Kann mir jemand helfen?


----------



## Sky (8. Dez 2004)

Also entweder im Prinzip alles mit allem vergleichem und doppelte Elemente dann z.B. auf 'null' setzen oder du schiebst die Daten in einen anderen Datencontainer (z.B. ein anderes String-Array; noch besser sowas wie eine ArrayList oder einen Vector) schieben und vorher gucken, ob's schon mal drinne ist.


----------



## L-ectron-X (8. Dez 2004)

Entweder wie sky80 sagt alles mit allem vergleichen, oder wenn Du auf Objekte der Standard-API zurückgreifen willst/darfst/musst, kannst Du auch mit java.util.HashSet arbeiten.
Du fügst einfach jedes Element Deines Arrays einem HashSet-Objekt hinzu. Das HashSet kümmert sich von allein darum, dass es keine Duplikate gibt.


----------



## Pudelchen (13. Dez 2004)

So wie Sky80 gesagt hat so wollte ich es eigentlich machen, aber ich tu mir schwer mit verschachtelten Schleifen und verschiedenen Index. Mein noch falscher Code schaut so aus:

```
int probe=0;
                
              for(k=0;k<=6;k++){
              	for(x=0;x<=6;x++){
                   if(k!=x){
                     if(outer[k]==outer[x]){
                   	probe++;
                        }
                     } 
                 }     
                   newouter[k]=outer[k-probe];
              }
```
[/code]
Dabei ist outer das Array das gefiltert werden soll, und newouter dass arry wo dann nur noch einfach die Woerter drin stehen


----------



## bygones (13. Dez 2004)

das problem ist erstmal dass du nicht weißt wie groß outer sein soll ohne einmal vorher durchzulaufen. wenn du sie nur auf null setzen willst dann müsste deine Schleife so aussehen:

```
for ( int i = 0; i < s.length; i++ ) {
            for ( int j = i+1; j < s.length; j++ ) {
                if(s[i] == s[j]) {
                    s[j]=null;
                }
            }
        }
```
schöner finde ich L-ectron-X methode:

```
String[] s = new String[] { "H", "A", "H", "R", "T", "A", "F" };
         Set<String> set = new HashSet<String>(Arrays.asList(s));
```
hier werden wirklich alle duplicate gelöscht


----------



## Pudelchen (13. Dez 2004)

Die zweite Methode ist echt kuerzer und uebersichtlicher, aber ich kenn mich damit leider nicht aus.

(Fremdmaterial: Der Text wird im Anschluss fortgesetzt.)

@[simp] theorem wrWord_pending (a : Nat) (v : Word) (s : State) : (wrWord a v s).pending = s.pending := rfl
@[simp] theorem wrWord_variant (a : Nat) (v : Word) (s : State) : (wrWord a v s).variant = s.variant := rfl
@[simp] theorem wrWord_mem (a : Nat) (v : Word) (s : State) : (wrWord a v s).mem = s.mem := rfl
@[simp] theorem wrWord_ecc (a : Nat) (v : Word) (s : State) : (wrWord a v s).ecc = s.ecc := rfl
@[simp] theorem wrWord_rsvDirty (a : Nat) (v : Word) (s : State) : (wrWord a v s).rsvDirty = s.rsvDirty := rfl
@[simp] theorem wrWord_shadows (a : Nat) (v : Word) (s : State) : (wrWord a v s).shadows = s.shadows := rfl
@[simp] theorem wrWord_held (a : Nat) (v : Word) (s : State) : (wrWord a v s).held = s.held := rfl
@[simp] theorem wrWord_reply (a : Nat) (v : Word) (s : State) : (wrWord a v s).reply = s.reply := rfl
@[simp] theorem wrWord_free (a : Nat) (v : Word) (s : State) : (wrWord a v s).free = s.free := rfl
@[simp] theorem wrWord_cores (a : Nat) (v : Word) (s : State) : (wrWord a v s).cores = s.cores := rfl
@[simp] theorem wrWord_engs (a : Nat) (v : Word) (s : State) : (wrWord a v s).engs = s.engs := rfl
@[simp] theorem wrWord_fab (a : Nat) (v : Word) (s : State) : (wrWord a v s).fab = s.fab := rfl
@[simp] theorem wrWord_ctxs (a : Nat) (v : Word) (s : State) : (wrWord a v s).ctxs = s.ctxs := rfl
@[simp] theorem wrWord_mbx (a : Nat) (v : Word) (s : State) : (wrWord a v s).mbx = s.mbx := rfl
@[simp] theorem wrWord_contribs (a : Nat) (v : Word) (s : State) : (wrWord a v s).contribs = s.contribs := rfl
@[simp] theorem wrWord_sums (a : Nat) (v : Word) (s : State) : (wrWord a v s).sums = s.sums := rfl
@[simp] theorem wrWord_admTick (a : Nat) (v : Word) (s : State) : (wrWord a v s).admTick = s.admTick := rfl
@[simp] theorem wrWord_admIn (a : Nat) (v : Word) (s : State) : (wrWord a v s).admIn = s.admIn := rfl
@[simp] theorem wrWord_hold (a : Nat) (v : Word) (s : State) : (wrWord a v s).hold = s.hold := rfl
@[simp] theorem wrWord_admRefused (a : Nat) (v : Word) (s : State) : (wrWord a v s).admRefused = s.admRefused := rfl
@[simp] theorem wrWord_bduRefused (a : Nat) (v : Word) (s : State) : (wrWord a v s).bduRefused = s.bduRefused := rfl
@[simp] theorem wrWord_bdus (a : Nat) (v : Word) (s : State) : (wrWord a v s).bdus = s.bdus := rfl
@[simp] theorem wrWord_portIn (a : Nat) (v : Word) (s : State) : (wrWord a v s).portIn = s.portIn := rfl
@[simp] theorem wrWord_results (a : Nat) (v : Word) (s : State) : (wrWord a v s).results = s.results := rfl
@[simp] theorem wrWord_trigReqs (a : Nat) (v : Word) (s : State) : (wrWord a v s).trigReqs = s.trigReqs := rfl
@[simp] theorem wrWord_trigLast (a : Nat) (v : Word) (s : State) : (wrWord a v s).trigLast = s.trigLast := rfl
@[simp] theorem wrWord_trigActive (a : Nat) (v : Word) (s : State) : (wrWord a v s).trigActive = s.trigActive := rfl
@[simp] theorem wrWord_trigLive (a : Nat) (v : Word) (s : State) : (wrWord a v s).trigLive = s.trigLive := rfl
@[simp] theorem wrWord_records (a : Nat) (v : Word) (s : State) : (wrWord a v s).records = s.records := rfl
@[simp] theorem wrWord_journal (a : Nat) (v : Word) (s : State) : (wrWord a v s).journal = s.journal := rfl
@[simp] theorem wrWord_ckpts (a : Nat) (v : Word) (s : State) : (wrWord a v s).ckpts = s.ckpts := rfl
@[simp] theorem wrWord_faultsUp (a : Nat) (v : Word) (s : State) : (wrWord a v s).faultsUp = s.faultsUp := rfl
@[simp] theorem wrWord_chipFaults (a : Nat) (v : Word) (s : State) : (wrWord a v s).chipFaults = s.chipFaults := rfl
@[simp] theorem wrWord_fmOrder (a : Nat) (v : Word) (s : State) : (wrWord a v s).fmOrder = s.fmOrder := rfl
@[simp] theorem wrWord_recovs (a : Nat) (v : Word) (s : State) : (wrWord a v s).recovs = s.recovs := rfl
@[simp] theorem wrWord_recovRuns (a : Nat) (v : Word) (s : State) : (wrWord a v s).recovRuns = s.recovRuns := rfl
@[simp] theorem wrWord_rows (a : Nat) (v : Word) (s : State) : (wrWord a v s).rows = s.rows := rfl
@[simp] theorem wrWord_sliceScrub (a : Nat) (v : Word) (s : State) : (wrWord a v s).sliceScrub = s.sliceScrub := rfl
@[simp] theorem wrWord_sliceWake (a : Nat) (v : Word) (s : State) : (wrWord a v s).sliceWake = s.sliceWake := rfl
@[simp] theorem wrWord_memWait (a : Nat) (v : Word) (s : State) : (wrWord a v s).memWait = s.memWait := rfl
@[simp] theorem wrWord_memCfg (a : Nat) (v : Word) (s : State) : (wrWord a v s).memCfg = s.memCfg := rfl
@[simp] theorem wrWord_mr4 (a : Nat) (v : Word) (s : State) : (wrWord a v s).mr4 = s.mr4 := rfl
@[simp] theorem wrWord_refresh (a : Nat) (v : Word) (s : State) : (wrWord a v s).refresh = s.refresh := rfl
@[simp] theorem wrWord_cttCmd (a : Nat) (v : Word) (s : State) : (wrWord a v s).cttCmd = s.cttCmd := rfl
@[simp] theorem wrWord_cttWaits (a : Nat) (v : Word) (s : State) : (wrWord a v s).cttWaits = s.cttWaits := rfl
@[simp] theorem wrWord_resets (a : Nat) (v : Word) (s : State) : (wrWord a v s).resets = s.resets := rfl
@[simp] theorem wrWord_rstResults (a : Nat) (v : Word) (s : State) : (wrWord a v s).rstResults = s.rstResults := rfl
@[simp] theorem wrWord_holdover (a : Nat) (v : Word) (s : State) : (wrWord a v s).holdover = s.holdover := rfl
@[simp] theorem wrWord_warmHeld (a : Nat) (v : Word) (s : State) : (wrWord a v s).warmHeld = s.warmHeld := rfl
@[simp] theorem wrWord_measuring (a : Nat) (v : Word) (s : State) : (wrWord a v s).measuring = s.measuring := rfl
@[simp] theorem wrWord_power (a : Nat) (v : Word) (s : State) : (wrWord a v s).power = s.power := rfl
@[simp] theorem wrWord_pins (a : Nat) (v : Word) (s : State) : (wrWord a v s).pins = s.pins := rfl
@[simp] theorem wrWord_sec (a : Nat) (v : Word) (s : State) : (wrWord a v s).sec = s.sec := rfl
@[simp] theorem wrWord_sic (a : Nat) (v : Word) (s : State) : (wrWord a v s).sic = s.sic := rfl
@[simp] theorem wrWord_recorder (a : Nat) (v : Word) (s : State) : (wrWord a v s).recorder = s.recorder := rfl
@[simp] theorem wrWord_aet (a : Nat) (v : Word) (s : State) : (wrWord a v s).aet = s.aet := rfl
@[simp] theorem wrWord_links (a : Nat) (v : Word) (s : State) : (wrWord a v s).links = s.links := rfl
@[simp] theorem wrWord_sysrefArmed (a : Nat) (v : Word) (s : State) : (wrWord a v s).sysrefArmed = s.sysrefArmed := rfl
@[simp] theorem wrWord_eip (a : Nat) (v : Word) (s : State) : (wrWord a v s).eip = s.eip := rfl
@[simp] theorem wrWord_timers (a : Nat) (v : Word) (s : State) : (wrWord a v s).timers = s.timers := rfl
@[simp] theorem wrWord_cluster (a : Nat) (v : Word) (s : State) : (wrWord a v s).cluster = s.cluster := rfl
@[simp] theorem wrWord_fw (a : Nat) (v : Word) (s : State) : (wrWord a v s).fw = s.fw := rfl
@[simp] theorem wrWord_outside (a : Nat) (v : Word) (s : State) : (wrWord a v s).outside = s.outside := rfl
@[simp] theorem wrWord_imgCsr (a : Nat) (v : Word) (s : State) : (wrWord a v s).imgCsr = s.imgCsr := rfl
@[simp] theorem wrWord_imgMem (a : Nat) (v : Word) (s : State) : (wrWord a v s).imgMem = s.imgMem := rfl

Deshalb kurz ein paar fragen:
wo steht dann mein gefiltertes Array drin? Immer noch in s? weil wenn das so waere dann koennte ich ja auch mit diesem Array weiter atbeiten, oder? und ich muss java.util.* importieren, oder?


----------



## bygones (13. Dez 2004)

in der zweiten Lösung arbeitest du nicht mehr mit dem Array, sondern mit dem Set (achja, anstatt HashSet kannst du auch TreeSet nehmen - dann sind die Element auch gfleich sortiert).

D.h. du kannst mit dem Set weiterarbeiten (man könnte auch das Set wieder in einen Array umwandeln).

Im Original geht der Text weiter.